▶ WORK INSTRUCTIONS
After finding the line with "fun i hi => by" in the entries below, retype exactly each line from there through the line with "def State.emit (s", including that final line.

════════════════════

/-- A command built from a selected word is well-formed and has that word: the fields its format does not use are fixed to
zero by the row. -/
theorem encode_of_buildInstr {i : Instr} (hb : buildInstr o w = .ok i) : i.wellFormed = true ∧ encode i = w := by
  have hw := packFields_of_selects h
  cases o with
  | add | sub =>
    obtain ⟨⟩ := hb
    rw [Op.unusedCi h rfl, Op.unusedImm h rfl, Op.unusedStrat h rfl] at hw
    exact ⟨rfl, hw⟩
  | adds | inc | muls | divs | tstz =>
    obtain ⟨⟩ := hb
    rw [Op.unusedRs h rfl, Op.unusedSl h rfl, Op.unusedCi h rfl, Op.unusedImm h rfl, Op.unusedStrat h rfl] at hw
    exact ⟨rfl, hw⟩
  | mulp | divp | shln =>
    rw [buildInstr] at hb
    split_ifs at hb with hle
    obtain ⟨⟩ := hb
    rw [Op.unusedRs h rfl, Op.unusedSl h rfl, Op.unusedCi h rfl, Op.unusedStrat h rfl] at hw
    exact ⟨decide_eq_true hle, hw⟩
  | shl1 =>
    obtain ⟨⟩ := hb
    rw [Op.unusedRs h rfl, Op.unusedSl h rfl, Op.unusedImm h rfl, Op.unusedStrat h rfl] at hw
    exact ⟨rfl, hw⟩
  | cmp | align =>
    obtain ⟨⟩ := hb
    rw [Op.unusedDl h rfl, Op.unusedSl h rfl, Op.unusedCi h rfl, Op.unusedImm h rfl, Op.unusedStrat h rfl] at hw
    exact ⟨rfl, hw⟩
  | mov =>
    obtain ⟨⟩ := hb
    rw [Op.unusedSl h rfl, Op.unusedCi h rfl, Op.unusedImm h rfl, Op.unusedStrat h rfl] at hw
    exact ⟨rfl, hw⟩
  | setscale | rescale =>
    obtain ⟨⟩ := hb
    rw [Op.unusedRs h rfl, Op.unusedDl h rfl, Op.unusedSl h rfl, Op.unusedCi h rfl, Op.unusedStrat h rfl] at hw
    exact ⟨rfl, hw⟩
  | neg =>
    obtain ⟨⟩ := hb
    rw [Op.unusedRs h rfl, Op.unusedDl h rfl, Op.unusedSl h rfl, Op.unusedCi h rfl, Op.unusedImm h rfl,
      Op.unusedStrat h rfl] at hw
    exact ⟨rfl, hw⟩
  | round =>
    rw [Op.unusedRs h rfl, Op.unusedDl h rfl, Op.unusedSl h rfl, Op.unusedCi h rfl] at hw
    cases hst : Strategy.ofBits (fieldStrat w) with
    | none => simp [buildInstr, hst] at hb
    | some st =>
      obtain rfl : Instr.round (fieldRd w) (fieldImm w) st = i := by simpa [buildInstr, hst] using hb
      rw [← Strategy.toBits_of_ofBits hst] at hw
      exact ⟨rfl, hw⟩

end Selected

/-- What the decoder accepts it built from the row the word selects. -/
theorem decode_eq_ok_iff (w : Word) (i : Instr) :
    decode w = .ok i ↔ ∃ o : Op, o.selects w = true ∧ buildInstr o w = .ok i := by
  constructor
  · intro h
    unfold decode at h
    split at h
    · next o hrow => exact ⟨o, selects_of_selectRow hrow, h⟩
    · split at h <;> cases h
  · rintro ⟨o, hsel, hb⟩
    rw [decode_of_selects hsel, hb]

/-- Settles O2. -/
theorem acceptedWordEncodesBack : Obligations.AcceptedWordEncodesBack := by
  unfold Obligations.AcceptedWordEncodesBack
  intro w i h
  obtain ⟨o, hsel, hb⟩ := (decode_eq_ok_iff w i).1 h
  exact encode_of_buildInstr hsel hb

/-! ### Worked words and literal fields -/

/-- Settles O4: each word is evaluated. -/
theorem workedEncodingsDecode : Obligations.WorkedEncodingsDecode := by
  unfold Obligations.WorkedEncodingsDecode
  decide

/-- Settles O52: every word is packed from its command's operands, zero (v0, three limbs, no carry-in) for a field that the
format does not use. -/
theorem encodingHasTheLiteralFields : Obligations.EncodingHasTheLiteralFields := by
  unfold Obligations.EncodingHasTheLiteralFields
  intro rd rs dl sl ci imm strat
  have hround := packFields_commandFields 0x22#8 rd .v0 .three .three false imm strat.toBits
  rw [strat.toBits_eq_stratCode] at hround
  exact ⟨packFields_commandFields _ rd rs dl sl false _ _, packFields_commandFields _ rd .v0 dl .three false _ _,
    packFields_commandFields _ rd .v0 dl .three false _ _, packFields_commandFields _ rd rs dl sl false _ _,
    packFields_commandFields _ rd .v0 dl .three false _ _, packFields_commandFields _ rd .v0 dl .three false imm _,
    packFields_commandFields _ rd .v0 dl .three false _ _, packFields_commandFields _ rd .v0 dl .three false imm _,
    packFields_commandFields _ rd .v0 dl .three ci _ _, packFields_commandFields _ rd .v0 dl .three false imm _,
    packFields_commandFields _ rd rs .three .three false _ _, packFields_commandFields _ rd .v0 dl .three false _ _,
    packFields_commandFields _ rd rs dl .three false _ _, packFields_commandFields _ rd .v0 .three .three false imm _,
    packFields_commandFields _ rd .v0 .three .three false _ _, packFields_commandFields _ rd .v0 .three .three false imm _,
    packFields_commandFields _ rd rs .three .three false _ _, hround⟩

/-! ### Illegal words (R75) -/

/-- The two columns of `maskOfOpc` are those of the opcode table. -/
theorem maskOfOpc_eq : maskOfOpc = Op.all.map (fun o => (o.opcode, o.mask)) := rfl

theorem mem_maskOfOpc_iff (row : BitVec 8 × Word) : row ∈ maskOfOpc ↔ ∃ o : Op, (o.opcode, o.mask) = row := by
  simp [maskOfOpc_eq, Op.mem_all]

/-- A word is its opcode byte and the 24 bits below it. -/
theorem word_eq_of_parts {x y : Word} (hhigh : x.extractLsb' 24 8 = y.extractLsb' 24 8)
    (hlow : x.extractLsb' 0 24 = y.extractLsb' 0 24) : x = y := by
  apply BitVec.eq_of_getLsbD_eq
  intro k hk
  obtain hk24 | hk24 := Nat.lt_or_ge k 24
  · simpa [hk24] using congrArg (fun v => v.getLsbD k) hlow
  · simpa [show k - 24 < 8 by omega, Nat.add_sub_cancel' hk24] using congrArg (fun v => v.getLsbD (k - 24)) hhigh

/-- A row selects a word exactly when the word has its OPC (else R75 item 1) and zero in its must-be-zero fields (else
item 2). -/
theorem Op.selects_iff_fields (o : Op) (w : Word) :
    o.selects w = true ↔
      o.opcode = w.extractLsb' 24 8 ∧ w.extractLsb' 0 24 &&& o.mask.extractLsb' 0 24 = 0#24 := by
  have hmask : o.mask.extractLsb' 24 8 = BitVec.allOnes 8 := by cases o <;> decide
  constructor
  · intro h
    refine ⟨(Op.fieldOpc_of_selects h).symm, ?_⟩
    rw [← BitVec.extractLsb'_and, (o.selects_iff w).1 h, o.pattern_extract_zero (by decide)]
  · rintro ⟨hopc, hzero⟩
    refine (o.selects_iff w).2 (word_eq_of_parts ?_ ?_)
    · rw [BitVec.extractLsb'_and, hmask, BitVec.and_allOnes, ← hopc, Op.opcode]
    · rw [BitVec.extractLsb'_and, hzero, o.pattern_extract_zero (by decide)]

/-- The field-value checks of R75 item 3 are where a row refuses to build a command. -/
theorem buildInstr_refuses_iff (o : Op) (w : Word) :
    (∀ i, buildInstr o w ≠ .ok i) ↔
      ((o = .mulp ∨ o = .divp) ∧ 9 < (fieldImm w).toNat) ∨ (o = .shln ∧ 32 < (fieldImm w).toNat) ∨
        (o = .round ∧ fieldStrat w = 7#3) := by
  cases o with
  | mulp | divp | shln =>
    rw [buildInstr]
    split_ifs with hle <;> simp [Nat.not_lt_of_le, Nat.lt_of_not_le, hle]
  | round =>
    cases hst : Strategy.ofBits (fieldStrat w) with
    | none =>
      rw [buildInstr, hst]
      simp [(Strategy.ofBits_eq_none_iff _).1 hst]
    | some st =>
      have hne : fieldStrat w ≠ 7#3 := fun h7 => by simp [(Strategy.ofBits_eq_none_iff _).2 h7] at hst
      simp [buildInstr, hst, hne]
  | add | adds | inc | sub | muls | divs | shl1 | cmp | tstz | mov | setscale | neg | rescale | align =>
    simp [buildInstr]

/-- R75: the illegal words are those the decoder refuses. -/
theorem illegalWord_iff (w : Word) : IllegalWord w ↔ ∀ i, decode w ≠ .ok i := by
  by_cases hsel : ∃ o : Op, o.selects w = true
  · obtain ⟨o, ho⟩ := hsel
    have hopc : w.extractLsb' 24 8 = o.opcode := Op.fieldOpc_of_selects ho
    have hzero := ((o.selects_iff_fields w).1 ho).2
    have hassigned : ¬ ∀ row ∈ maskOfOpc, row.1 ≠ w.extractLsb' 24 8 :=
      fun h => h _ ((mem_maskOfOpc_iff _).2 ⟨o, rfl⟩) hopc.symm
    have hmbz : ¬ ∃ row ∈ maskOfOpc, row.1 = w.extractLsb' 24 8 ∧
        w.extractLsb' 0 24 &&& row.2.extractLsb' 0 24 ≠ 0#24 := by
      rintro ⟨row, hrow, hrowOpc, hne⟩
      obtain ⟨p, rfl⟩ := (mem_maskOfOpc_iff row).1 hrow
      obtain rfl : p = o := Op.opcode_injective (hrowOpc.trans hopc)
      exact hne hzero
    rw [IllegalWord, or_iff_right hassigned, or_iff_right hmbz, decode_of_selects ho, buildInstr_refuses_iff, hopc]
    have hcode (p : Op) : o.opcode = p.opcode ↔ o = p := Op.opcode_injective.eq_iff
    exact or_congr (and_congr_left' (or_congr (hcode .mulp) (hcode .divp)))
      (or_congr (and_congr_left' (hcode .shln)) (and_congr_left' (hcode .round)))
  · have hrefused : ∀ i, decode w ≠ .ok i := fun i hi => by
      obtain ⟨o, ho, -⟩ := (decode_eq_ok_iff w i).1 hi
      exact hsel ⟨o, ho⟩
    refine iff_of_true ?_ hrefused
    by_cases hopc : ∃ o : Op, o.opcode = w.extractLsb' 24 8
    · obtain ⟨o, ho⟩ := hopc
      refine .inr (.inl ⟨_, (mem_maskOfOpc_iff _).2 ⟨o, rfl⟩, ho, fun hzero => hsel ⟨o, ?_⟩⟩)
      exact (o.selects_iff_fields w).2 ⟨ho, hzero⟩
    · refine .inl fun row hrow hrowOpc => hopc ?_
      obtain ⟨o, rfl⟩ := (mem_maskOfOpc_iff row).1 hrow
      exact ⟨o, hrowOpc⟩
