-- ==== Sys2Proof/Machine/Ops.lean ====
section
/-! DEFINITION. The shared operations of R11: emit, respond, raise, the counters' increment (R24), the admission of a
host command (R82), and the serial pump (R147). -/

namespace Sys2Proof.Machine

/-- `emit E` (R11, R12). -/
def State.emit (s : State) (e : OutEvent) : State := { s with out := s.out ++ [e] }

/-- `respond(w)`: emit `RSP(w)` and make the command port ready (R11). -/
def State.respond (s : State) (w : Word) : State := { s.emit (.rsp w) with hostOp := .none }

/-- The codes of R190. -/
def busErrorCode : BusError → Word
  | .startFailed => 1#32
  | .addressNack => 2#32
  | .dataNack => 3#32
  | .timeout => 4#32

/-- `raise BusError(c)` (R11, R190): the block's one way of reporting an error, standing where an exception's entry
would (R198: nothing is vectored or saved). The transaction ends, the code is the response. -/
def State.raiseBusError (s : State) (e : BusError) : State := { s with twPhase := .idle }.respond (busErrorCode e)

/-- The not-executed response (R90, R192). -/
def notExecuted : Word := 0x80000000#32

/-- The increment of every counter, modulo `2^CNT_W` (R24). -/
def inc (c : Config) (v : Nat) : Nat := (v + 1) % 2 ^ c.cntW

/-- A host command is admitted only when none is outstanding (R82); otherwise no step happens (R13, U3). -/
def whenReady (s : State) (t : State) : Host.Outcome State Fault Refusal :=
  if s.hostOp = .none then .next t else .refused .hostBusy

/-- `pump()`: the sequencer writes its next byte if a send is outstanding and the port is empty (R147). -/
def pump (s : State) : State :=
  if (s.hostOp = .tx ∨ s.hostOp = .line) ∧ s.serTxe = true then
    match s.serQ with
    | [] => s
    | [b] => (State.emit { s with serQ := [], serTxe := false } (.serByte b)).respond (s.serN.setWidth 32)
    | b :: b' :: q => State.emit { s with serQ := b' :: q, serTxe := false } (.serByte b)
  else s

end Sys2Proof.Machine
end

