-- ==== Sys2Proof/Syntax.lean ====
section
/-! DEFINITION. The stimulus words as terms: one constructor per row of spec/opcode_table.json (R83, R84). -/

namespace Sys2Proof

/-- The six host commands (R83) and the five environment events (R84). -/
inductive Instr where
  /-- `TW_WRITE dev, byte` (R102) -/
  | twWrite (dev : BitVec 7) (byte : Byte)
  /-- `ADC_START` (R141) -/
  | adcStart
  /-- `SER_TX byte` (R146) -/
  | serTx (byte : Byte)
  /-- `SER_LINE` (R149) -/
  | serLine
  /-- `SER_RXPOLL` (R154) -/
  | serRxpoll
  /-- `RD sel` (R160) -/
  | rd (sel : Byte)
  /-- `TICK raw`, `raw` the level of the input line, true for pressed (R121, R132) -/
  | tick (raw : Bool)
  /-- `CONV_DONE sample`: the 16-bit payload `{a, b}` (R81, R86, R143) -/
  | convDone (sample : BitVec 16)
  /-- `TW_READY status` (R103 to R106) -/
  | twReady (status : Byte)
  /-- `SER_TXE` (R148) -/
  | serTxe
  /-- `SER_RX byte` (R152) -/
  | serRx (byte : Byte)
  deriving DecidableEq, Repr

/-- Whether the stimulus is an environment event, the other kind being a host command (R80, R83, R84). -/
def Instr.isEvent : Instr → Bool
  | .twWrite _ _ => false
  | .adcStart => false
  | .serTx _ => false
  | .serLine => false
  | .serRxpoll => false
  | .rd _ => false
  | .tick _ => true
  | .convDone _ => true
  | .twReady _ => true
  | .serTxe => true
  | .serRx _ => true

end Sys2Proof
end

════════════════════

▶ WORKED SOLUTION
  · have hrefused : ∀ i, decode w ≠ .ok i := fun i hi => by
      obtain ⟨o, ho, -⟩ := (decode_eq_ok_iff w i).1 hi
      exact hsel ⟨o, ho⟩
    refine iff_of_true ?_ hrefused
    by_cases hopc : ∃ o : Op, o.opcode = w.extractLsb' 24 8
    · obtain ⟨o, ho⟩ := hopc
      refine .inr (.inl ⟨_, (mem_maskOfOpc_iff _).2 ⟨o, rfl⟩, ho, fun hzero => hsel ⟨o, ?_⟩⟩)
      exact (o.selects_iff_fields w).2 ⟨ho, hzero⟩
    · refine .inl fun row hrow hrowOpc => hopc ?_
      obtain ⟨o, rfl⟩ := (mem_maskOfOpc_iff row).1 hrow
      exact ⟨o, hrowOpc⟩
-- ==== Sys2Proof/Machine/Ops.lean ====
section
/-! DEFINITION. The shared operations of R11: emit, respond, raise, the counters' increment (R24), the admission of a
host command (R82), and the serial pump (R147). -/

namespace Sys2Proof.Machine

/-- `emit E` (R11, R12). -/
def State.emit (s : State) (e : OutEvent) : State := { s with out := s.out ++ [e] }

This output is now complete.